Saved entries:
_ _ _ _
theorem kept_execRecClearDone (s : State) : Ends s (execRecClearDone s) := by
  unfold execRecClearDone
  refine ends_done ?_
  have hk := Kept.refl s
  iterate 30 (try any_goals first | with_reducible assumption | with_reducible apply kept_done | with_reducible apply kept_effRecClearDone | with_reducible apply Kept.each | with_reducible apply Kept.when | with_reducible apply Kept.fold | exact Eq.refl _ | decide | intro _ | (dsimp only) | split | fail_if_no_progress with_reducible apply Kept.upd)

theorem kept_execHealthSet (port tag : Nat) (s : State) : Ends s (execHealthSet port tag s) := by
  unfold execHealthSet
  refine ends_done ?_
  have hk := Kept.refl s
  iterate 30 (try any_goals first | with_reducible assumption | with_reducible apply kept_bumpGen | with_reducible apply kept_command | with_reducible apply kept_complete | with_reducible apply kept_done | with_reducible apply Kept.put | with_reducible apply Kept.each | with_reducible apply Kept.when | with_reducible apply Kept.fold | exact Eq.refl _ | decide | intro _ | (dsimp only) | split | fail_if_no_progress with_reducible apply Kept.upd)

theorem kept_keySend {z s : State} (links p : Nat) (o : KeyOrder) (hk : Kept z s) : Kept z (keySend links p o s) := by
  unfold keySend
  iterate 30 (try any_goals first | with_reducible assumption | with_reducible apply kept_emit | with_reducible apply Kept.each | with_reducible apply Kept.when | with_reducible apply Kept.fold | exact Eq.refl _ | decide | intro _ | (dsimp only) | split | fail_if_no_progress with_reducible apply Kept.upd)

theorem kept_sendLoads {z s : State} (links p epoch mem link : Nat) (hk : Kept z s) : Kept z (sendLoads links p epoch mem link s) := by
  unfold sendLoads
  iterate 30 (try any_goals first | with_reducible assumption | with_reducible apply kept_keySend | with_reducible apply Kept.each | with_reducible apply Kept.when | with_reducible apply Kept.fold | exact Eq.refl _ | decide | intro _ | (dsimp only) | split | fail_if_no_progress with_reducible apply Kept.upd)

theorem kept_eraseAll {z s : State} (p : Nat) (hk : Kept z s) : Kept z (eraseAll p s) := by
  unfold eraseAll
  iterate 30 (try any_goals first | with_reducible assumption | with_reducible apply kept_keySend | with_reducible apply Kept.each | with_reducible apply Kept.when | with_reducible apply Kept.fold | exact Eq.refl _ | decide | intro _ | (dsimp only) | split | fail_if_no_progress with_reducible apply Kept.upd)

theorem kept_drbgUsed {z s : State} (hk : Kept z s) : Kept z (drbgUsed s) := by
  unfold drbgUsed
  iterate 30 (try any_goals first | with_reducible assumption | with_reducible apply kept_drawn | with_reducible apply Kept.each | with_reducible apply Kept.when | with_reducible apply Kept.fold | exact Eq.refl _ | decide | intro _ | (dsimp only) | split | fail_if_no_progress with_reducible apply Kept.upd)

theorem kept_loseAttest {z s : State} (p : Nat) (hk : Kept z s) : Kept z (loseAttest p s) := by
  unfold loseAttest
  iterate 30 (try any_goals first | with_reducible assumption | with_reducible apply Kept.event | with_reducible apply Kept.put | with_reducible apply Kept.each | with_reducible apply Kept.when | with_reducible apply Kept.fold | exact Eq.refl _ | decide | intro _ | (dsimp only) | split | fail_if_no_progress with_reducible apply Kept.upd)

theorem kept_freezeTemps {z s : State} (p : Nat) (hk : Kept z s) : Kept z (freezeTemps p s) := by
  unfold freezeTemps
  iterate 30 (try any_goals first | with_reducible assumption | with_reducible apply Kept.each | with_reducible apply Kept.when | with_reducible apply Kept.fold | exact Eq.refl _ | decide | intro _ | (dsimp only) | split | fail_if_no_progress with_reducible apply Kept.upd)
_ _ _ _
Try it → In the answer, return exactly the lines from the line containing "unfold freezeTemps" to the end of the records above, and no others.

Exercise response →
  unfold freezeTemps
  iterate 30 (try any_goals first | with_reducible assumption | with_reducible apply Kept.each | with_reducible apply Kept.when | with_reducible apply Kept.fold | exact Eq.refl _ | decide | intro _ | (dsimp only) | split | fail_if_no_progress with_reducible apply Kept.upd)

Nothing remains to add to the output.